Dr. Spergel focuses on translational research in IgE-mediated and non-IgE-mediated food allergy, examining novel clinical methods for desensitization and curing food allergy. His other main projects are to identify predictive factors for severity of reactions using molecular, physiologic, and clinical parameters.
Dr. Hill seeks to understand how the immune system contributes to the two most common chronic diseases of childhood: allergy and obesity. He uses clinical and epidemiological information to guide basic and translational research on the genetic, epigenetic, and immunologic basis of these important conditions.
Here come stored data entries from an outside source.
/-! ## The decision -/

/-- The bank that a decision makes NEXT. -/
def decidedBank (a : Int) (b : Bank) : Bank := { b with role := BankRole.next, fromB := a }

theorem find_decided_next {l : List Bank} {b : Bank} (a : Int) (hn : l.find? (fun b => b.role = .next) = none)
    (hb : l.find? (fun b => b.role = .back) = some b) :
    (l.map fun b => if b.role = .back then decidedBank a b else b).find? (fun b => b.role = .next) = some (decidedBank a b) := by
  induction l with
  | nil => simp at hb
  | cons x l ih =>
    simp only [List.find?_cons, List.map_cons] at hn hb ⊢
    by_cases hx : x.role = .back
    · simp_all [decidedBank]
    · by_cases hy : x.role = .next <;> simp_all

theorem find_decided_back (a : Int) (l : List Bank) :
    (l.map fun b => if b.role = .back then decidedBank a b else b).find? (fun b => b.role = .back) = none := by
  simp only [List.find?_eq_none, List.mem_map, decide_eq_true_eq]
  rintro _ ⟨x, -, rfl⟩
  split
  · simp [decidedBank]
  · assumption

theorem find_decided_free (a : Int) (l : List Bank) :
    (l.map fun b => if b.role = .back then decidedBank a b else b).find? (fun b => b.role = .free) = l.find? fun b => b.role = .free := by
  induction l with
  | nil => rfl
  | cons x l ih =>
    simp only [List.find?_cons, List.map_cons]
    by_cases hx : x.role = .back
    · simp only [hx, if_true, decidedBank, reduceCtorEq, decide_false]
      exact ih
    · rw [if_neg hx, ih]

/-- A bank that is taken leaves the roles that neither its old nor its new one is. -/
theorem find_retake_other {l : List Bank} (g : Bank → Bank) (r : BankRole) (hr : r ≠ .free) (hg : ∀ b, (g b).role ≠ r) :
    (retake (fun b => b.role = .free) g l).find? (fun b => b.role = r) = l.find? fun b => b.role = r := by
  induction l with
  | nil => rfl
  | cons x l ih =>
    simp only [retake]
    by_cases hx : x.role = .free
    · simp [hx, List.find?_cons, hg x, hr.symm]
    · simp [hx, List.find?_cons, ih]

theorem find_retake_taken {l : List Bank} {f : Bank} (g : Bank → Bank) (r : BankRole) (hg : ∀ b, (g b).role = r)
    (hn : l.find? (fun b => b.role = r) = none) (hf : l.find? (fun b => b.role = .free) = some f) :
    (retake (fun b => b.role = .free) g l).find? (fun b => b.role = r) = some (g f) := by
  induction l with
  | nil => simp at hf
  | cons x l ih =>
    simp only [List.find?_cons] at hn hf
    simp only [retake]
    by_cases hx : x.role = .free
    · simp_all
    · by_cases hy : x.role = r <;> simp_all [List.find?_cons]

/-- The bank that a decision takes for the BACK. -/
def takenBank (e : WbEntry) (b : Bank) : Bank :=
  { b with role := BankRole.back, data := ((e.bank .back).map (·.data)).getD [], bad := ((e.bank .back).map (·.bad)).getD [] }

theorem swapDecided_banks (e : WbEntry) : (swapDecided e).banks = retake (fun b => b.role = .free) (takenBank e)
    (e.banks.map fun b => if b.role = .back then decidedBank e.nextB b else b) := rfl

theorem swapDecided_bank {e : WbEntry} {b f : Bank} (hb : e.bank .back = some b) (hf : e.bank .free = some f) (hn : e.bank .next = none) :
    (swapDecided e).bank .next = some (decidedBank e.nextB b)
      ∧ ((swapDecided e).bank .back).map (·.data) = some b.data := by
  refine ⟨?_, ?_⟩
  · rw [WbEntry.bank, swapDecided_banks, find_retake_other (takenBank e) .next (by decide) fun _ => nofun]
    exact find_decided_next e.nextB hn hb
  · rw [WbEntry.bank, swapDecided_banks, find_retake_taken (takenBank e) .back (fun _ => rfl) (find_decided_back ..)
      ((find_decided_free ..).trans hf)]
    exact congrArg (fun b : Option Bank => some ((b.map (·.data)).getD [])) hb

/-- The state at the decision instant of an entry. -/
def atDecision (e : WbEntry) (s : State) : State := advanceToAir s (e.nextB - s.slotSpan e.owner (s.nat (O.runAheadSlots e.owner) + 1))

theorem execWbSwapDecision_committed {s : State} {i : Nat} {e : WbEntry} {f : Bank} (h : Store.find s.wb i = some e)
    (hb : e.back = .committed) (hf : e.bank .free = some f) :
    execWbSwapDecision i s = .next ((atDecision e s).onWb i fun e' =>
      { swapDecided e' with nextB := (atDecision e s).boundaryAfter e.owner e.period e.nextB }) := by
  simp only [execWbSwapDecision, h, hb, hf, Option.isSome_some, if_true]
  rfl

theorem execWbSwapDecision_opened {s : State} {i : Nat} {e : WbEntry} (h : Store.find s.wb i = some e) (hb : e.back = .opened)
    (hw : e.written = true) :
    execWbSwapDecision i s = .next (staleBank i 0 e ((atDecision e s).boundaryAfter e.owner e.period e.nextB)
      ((atDecision e s).onWb i fun e' => { e' with nextB := (atDecision e s).boundaryAfter e.owner e.period e.nextB })) := by
  simp only [execWbSwapDecision, h, hb, hw, if_true]
  rfl

theorem atDecision_wb (e : WbEntry) (s : State) : (atDecision e s).wb = s.wb := advanceToAir_wb ..

theorem atDecision_leaves (e : WbEntry) (s : State) : Leaves s (atDecision e s) timeParts [] := Leaves.advanceToAir _ _ (by decide)

/-! ## The boundary -/

/-- The role a bank has after its entry's from-boundary. -/
def turnBank (b : Bank) : Bank :=
  if b.role = .front then { b with role := BankRole.retiring } else if b.role = .next then { b with role := BankRole.front } else b

theorem find_turned_front {l : List Bank} {b : Bank} (h : l.find? (fun b => b.role = .next) = some b) :
    (l.map turnBank).find? (fun b => b.role = .front) = some { b with role := .front } := by
  induction l with
  | nil => simp at h
  | cons x l ih =>
    simp only [List.find?_cons, List.map_cons] at h ⊢
    by_cases hx : x.role = .next
    · simp_all [turnBank]
    · by_cases hy : x.role = .front <;> simp_all [turnBank]

theorem find_turned_next (l : List Bank) : (l.map turnBank).find? (fun b => b.role = .next) = none := by
  simp only [List.find?_eq_none, List.mem_map, decide_eq_true_eq]
  rintro _ ⟨x, -, rfl⟩
  unfold turnBank
  split
  · simp
  · split
    · simp
    · assumption

/-- A retiring bank that goes free. -/
def freedBank (b : Bank) : Bank := if b.role == .retiring then { b with role := BankRole.free } else b

theorem find_freed {l : List Bank} (r : BankRole) (h1 : r ≠ .retiring) (h2 : r ≠ .free) :
    (l.map freedBank).find? (fun b => b.role = r) = l.find? fun b => b.role = r := by
  induction l with
  | nil => rfl
  | cons x l ih =>
    simp only [List.find?_cons, List.map_cons, ih]
    by_cases hx : x.role = .retiring
    · simp [freedBank, hx, h1.symm, h2.symm]
    · simp [freedBank, hx]

/-- What a retirement of banks makes of an entry. -/
def retiredEntry (s : State) (e : WbEntry) : WbEntry :=
  if (s.pipe.courses.any fun c => c.1 / 2 ^ 32 == e.owner + 1
      && decide (c.2.slotAir < ((e.banks.find? fun b => b.role == .front).map (·.fromB)).getD 0)
      && c.2.state != .ended && c.2.state != .closed) = true then e
  else { e with banks := e.banks.map freedBank }

theorem retireBanks_found {s : State} {i : Nat} {e : WbEntry} (h : Store.find s.wb i = some e) :
    Store.find (retireBanks s).wb i = some (retiredEntry s e) := by
  have hw : (retireBanks s).wb = s.wb.map fun e => (e.1, retiredEntry s e.2) := by
    refine List.map_congr_left fun e _ => ?_
    unfold retiredEntry
    dsimp only
    split <;> rfl
  rw [hw, find_map_same, h]
  rfl

theorem retiredEntry_bank (s : State) (e : WbEntry) (r : BankRole) (h1 : r ≠ .retiring) (h2 : r ≠ .free) :
    (retiredEntry s e).bank r = e.bank r := by
  unfold retiredEntry
  split
  · rfl
  · exact find_freed r h1 h2

theorem retireBanks_leaves (s : State) {ks : List Nat} : Leaves s (retireBanks s) [.wb] ks :=
  Leaves.of_dict (fun p hp => by cases p <;> simp_all [Part.same, retireBanks]) rfl

/-- The entry of a swap at its boundary, before its retiring banks go free. -/
def swapped (e : WbEntry) : WbEntry := { e with banks := e.banks.map turnBank }

theorem execWbSwapBoundary_eq {s : State} {i : Nat} {e : WbEntry} {b : Bank} (h : Store.find s.wb i = some e) (hb : e.bank .next = some b) :
    execWbSwapBoundary i s = .next (retireBanks (((advanceToAir s b.fromB).bump O.wbSwaps 1).onWb i swapped)) := by
  simp only [execWbSwapBoundary, h, Option.bind_some, hb]
  rfl

end Sys2Proof.Machine
open Sys2Proof Sys2Proof.Machine Sys2Proof.Safety

/-- Settles O24: the roles of the banks through a decision (`swapDecided_bank`) and a boundary (`find_turned_front`, `retiredEntry_bank`). -/
theorem weightBankSwaps : Obligations.WeightBankSwaps := by
  unfold Obligations.WeightBankSwaps
  refine ⟨fun i e b f s h hk hb hf hn => ?_, fun i e s h hk hw => ?_, fun i e b s h hb => ?_⟩
  · obtain ⟨h1, h2⟩ := swapDecided_bank hb hf hn
    exact ⟨_, _, _, execWbSwapDecision_committed h hk hf, onWb_found (by rw [atDecision_wb, h]) _, rfl, rfl, h1, rfl, rfl, h2, rfl,
      Leaves.trans (Leaves.mono (atDecision_leaves e s) (by decide) (by simp)) (Leaves.onWb _ _ _ (by decide))⟩
  · have hl : Leaves s ((atDecision e s).onWb i fun e' => { e' with nextB := (atDecision e s).boundaryAfter e.owner e.period e.nextB })
        (.wb :: timeParts) [] :=
      Leaves.trans (Leaves.mono (atDecision_leaves e s) (by decide) (by simp)) (Leaves.onWb _ _ _ (by decide))
    refine ⟨_, { e with nextB := (atDecision e s).boundaryAfter e.owner e.period e.nextB }, execWbSwapDecision_opened h hk hw, ?_, hk, rfl, Counted.of_obj (hl.2 _ (by simp)) (raise_counted _ _ _ _ _ (by decide)),
      Indicates.of_link (hl.1 .link (by decide)) (raise_indicates _ _ _ _ _),
      Leaves.trans (Leaves.mono hl (by decide) (by simp)) (Leaves.mono (staleBank_leaves ..) (by decide) (by simp))⟩
    exact (congrArg (Store.find · i) (raise_wb ..)).trans (onWb_found (by rw [atDecision_wb, h]) _)
  · have hf : Store.find (((advanceToAir s b.fromB).bump O.wbSwaps 1).onWb i swapped).wb i = some (swapped e) :=
      onWb_found (by rw [State.bump_wb, advanceToAir_wb, h]) _
    have hc : Counted s (((advanceToAir s b.fromB).bump O.wbSwaps 1).onWb i swapped) O.wbSwaps 1 :=
      (State.onWb_obj ..).trans ((State.obj_bump_same ..).trans (by simp [State.nat]))
    refine ⟨_, _, execWbSwapBoundary_eq h hb, retireBanks_found hf, ?_, ?_, hc, ?_⟩
    · rw [retiredEntry_bank _ _ _ (by decide) (by decide)]
      exact find_turned_front hb
    · rw [retiredEntry_bank _ _ _ (by decide) (by decide)]
      exact find_turned_next _
    · have hd : ∀ p ∈ timeParts, p ∈ Part.dict :: Part.wb :: timeParts := by decide
      exact Leaves.trans (Leaves.advanceToAir _ _ hd) (Leaves.trans (Leaves.bump _ _ _ (by decide) (by decide))
        (Leaves.trans (Leaves.onWb _ _ _ (by decide)) (Leaves.mono (retireBanks_leaves _ (ks := [])) (by decide) (by simp))))
end

section
/-! SUPPORT. What a served host write leaves of its action's state, and the table of UE contexts under writes and sweeps (06). -/
namespace Sys2Proof.Machine
open Sys2Proof.Safety

/-- A served write whose action changes the dictionary and parts beside the link's is answered, and leaves every part beside the dictionary
and the link as its action did. -/
theorem hostWrite_does {x : Xfer} {key : Nat} {v : Val} {act : Action} {s u : State} {r : Reason} {ps : List Part} {ks : List Nat}
    (h : Accepts s x key v) (ha : act (atWrite s x key v) = (r, u)) (hu : Leaves (atWrite s x key v) u (.dict :: ps) ks)
    (hl : Part.link ∉ Part.dict :: ps) :
    Answers s (hostWrite x key v act s) x key v r ps ks ∧ SameBut u (hostWrite x key v act s) [.dict, .link]
      ∧ ∀ j, j ∉ [O.transfersServed, O.transfersRefused, O.busyReplies] → (hostWrite x key v act s).obj j = u.obj j := by
  obtain ⟨hans, hobj⟩ := hostWrite_answers h ha hu hl
  have hsent : u.link.sent = s.link.sent := by rw [hu.1 .link hl, atWrite_link, advance_link]
  exact ⟨hans, (hostWrite_full x key v act s u r h ha hsent).2.1, hobj⟩

/-- A write leaves every part beside its own bookkeeping as it finds it when its action runs. -/
theorem atWrite_same (s : State) (x : Xfer) (key : Nat) (v : Val) (p : Part) (h : p ∉ Part.svc :: timeParts) :
    p.same s (atWrite s x key v) := by
  refine atWrite_sameBut s x key v p fun hp => h ?_
  split at hp
  · exact List.mem_cons_of_mem _ hp
  · exact hp

@[simp] theorem atWrite_pipe (s : State) (x : Xfer) (key : Nat) (v : Val) : (atWrite s x key v).pipe = s.pipe :=
  atWrite_same s x key v .pipe (by decide)

@[simp] theorem atWrite_ue (s : State) (x : Xfer) (key : Nat) (v : Val) (i : Nat) : (atWrite s x key v).ue i = s.ue i := by
  rw [State.ue, atWrite_pipe, State.ue]

theorem Leaves.onUe (s : State) (i : Nat) (f : Ue → Ue) {ps : List Part} {ks : List Nat} (h : Part.pipe ∈ ps) :
    Leaves s (s.onUe i f) ps ks :=
  Leaves.of_dict (fun p hp => by cases p <;> simp_all [Part.same]) rfl

theorem onUe_ue (s : State) (i : Nat) (f : Ue → Ue) (k : Nat) : (s.onUe i f).ue k = if k = i then f (s.ue i) else s.ue k := by
  split
  · next h =>
    subst h
    exact Store.at_put_same ..
  · next h => exact Store.at_put_ne _ _ _ _ _ h

/-! ## A context that is written -/

theorem actUeContext_full {data : Bytes} {s : State} (h : ¬ s.nat O.ueIndex < s.nat O.ueCtxLimit) :
    actUeContext data s = (.noUeContexts, s) := if_pos (Nat.not_lt.mp h)

theorem actUeContext_ok {data : Bytes} {s : State} (h : s.nat O.ueIndex < s.nat O.ueCtxLimit) : ∃ u, actUeContext data s = (.ok, u)
    ∧ u.pipe = (s.onUe (s.nat O.ueIndex) fun u => { u with state := 1, host := data }).pipe
    ∧ Leaves s u [.dict, .pipe] [O.changeCount] := by
  have hl : Leaves s (s.onUe (s.nat O.ueIndex) fun u => { u with state := 1, host := data }) [.dict, .pipe] [O.changeCount] :=
    Leaves.onUe _ _ _ (by decide)
  refine ⟨_, if_neg (Nat.not_le.mpr h), ?_, Leaves.ite _ hl (Leaves.trans hl (Leaves.bump _ _ _ (by decide) (by decide)))⟩
  split <;> rfl

/-! ## A context that is released -/

/-- A context that waits for its courses: none of them names it. -/
def unheld (cs : Store Course) (k : Nat) : Bool := cs.all fun c => !(c.2.live && c.2.pins.contains k)

theorem unheld_iff (cs : Store Course) (k : Nat) : unheld cs k = false ↔ (cs.any fun c => c.2.live && c.2.pins.contains k) = true := by
  simp [unheld]

theorem find_filter {α : Type} {m : Store α} {p : Nat × α → Bool} {k : Nat} {v : α} (h : Store.find m k = some v) (hp : p (k, v) = true) :
    Store.find (m.filter p) k = some v := by
  induction m with
  | nil => simp [Store.find] at h
  | cons e m ih =>
    obtain ⟨a, x⟩ := e
    simp only [Store.find] at h
    simp only [List.filter_cons]
    by_cases ha : a = k
    · subst ha
      rw [if_pos rfl, Option.some.injEq] at h
      subst h
      rw [if_pos hp]
      exact if_pos rfl
    · rw [if_neg ha] at h
      split
      · simp only [Store.find, if_neg ha, ih h]
      · exact ih h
Classic food allergies are mediated through immunoglobulin E and manifest as hives, vomiting, and anaphylaxis. Dr. Ruffner investigates the immune mechanisms of food allergy disorders which are not mediated through immunoglobulin E. In particular, the mechanisms of eosinophilic esophagitis and food-protein induced enterocolitis syndrome are of particular interest in Dr. Ruffner's laboratory.
Dr. Sullivan's research focuses on new and rare immunodeficiencies. She has a long-standing interest in one of the most common of the primary immunodeficiencies – chromosome 22q11.2 deletion syndrome. She also investigates common variable immunodeficiency, as well as the genetics and epigenetics of systemic lupus erythematosus.
Dr. Romberg investigates the regulatory mechanisms enabling our immune systems to fight infections without injuring ourselves. He is particularly interested in the immune system of patients with primary immunodeficiency who are susceptible to both life-threatening infections and autoimmune diseases. Greater insights into these rare diseases may enable rationale development of targeted therapies for more common diseases with an immunologic basis.
Dr. Oliver investigates the mechanisms governing T cell activation and protective immunity. Her goal is to define mechanisms that, when dysregulated, result in autoimmunity or allergic disorders like asthma.
Dr. Stallings is working on intervention trials involving three chronic diseases with nutrition-related abnormalities resulting in meaningful adverse outcomes: cystic fibrosis (new drugs), sickle cell disease (vitamin A) and chronic pancreatitis (enzyme replacement drug).